# About this exercise
Your answer must be a single number: the count of lines in the records below that include the string "crcBits".

# Data under study
-- ==== Sys2Proof/Machine/Crc.lean ====
section
/-! DEFINITION. CRC-32C, as the calibration store, the plan images, the window tables and the containers use it (R147,
R160). -/

namespace Sys2Proof.Machine

/-- Eight steps of the reflected CRC-32C register (polynomial 0x82F6_3B78). -/
def crcBits : Nat → BitVec 32 → BitVec 32
  | 0, c => c
  | n + 1, c => crcBits n (if c.getLsbD 0 then (c >>> 1) ^^^ 0x82F63B78#32 else c >>> 1)

/-- The CRC register after the bytes of a list. -/
def crcRun : BitVec 32 → List Byte → BitVec 32
  | c, [] => c
  | c, b :: bs => crcRun (crcBits 8 (c ^^^ b.zeroExtend 32)) bs

/-- CRC-32C of a list of bytes. -/
def crc32c (bs : List Byte) : Nat := (~~~(crcRun 0xFFFFFFFF#32 bs)).toNat

/-- Does a 96-byte signature verify: ECDSA P-384 over the SHA-384 of `msg`, as r and then s, each a 48-byte little-endian integer (R160)? -/
def signedBy (key : Nat) (msg sig : List Byte) : Bool :=
  Config.ecdsaOk key (Config.sha384 msg) (leNat (sig.take 48)) (leNat ((sig.drop 48).take 48))

end Sys2Proof.Machine
end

# Final answer
3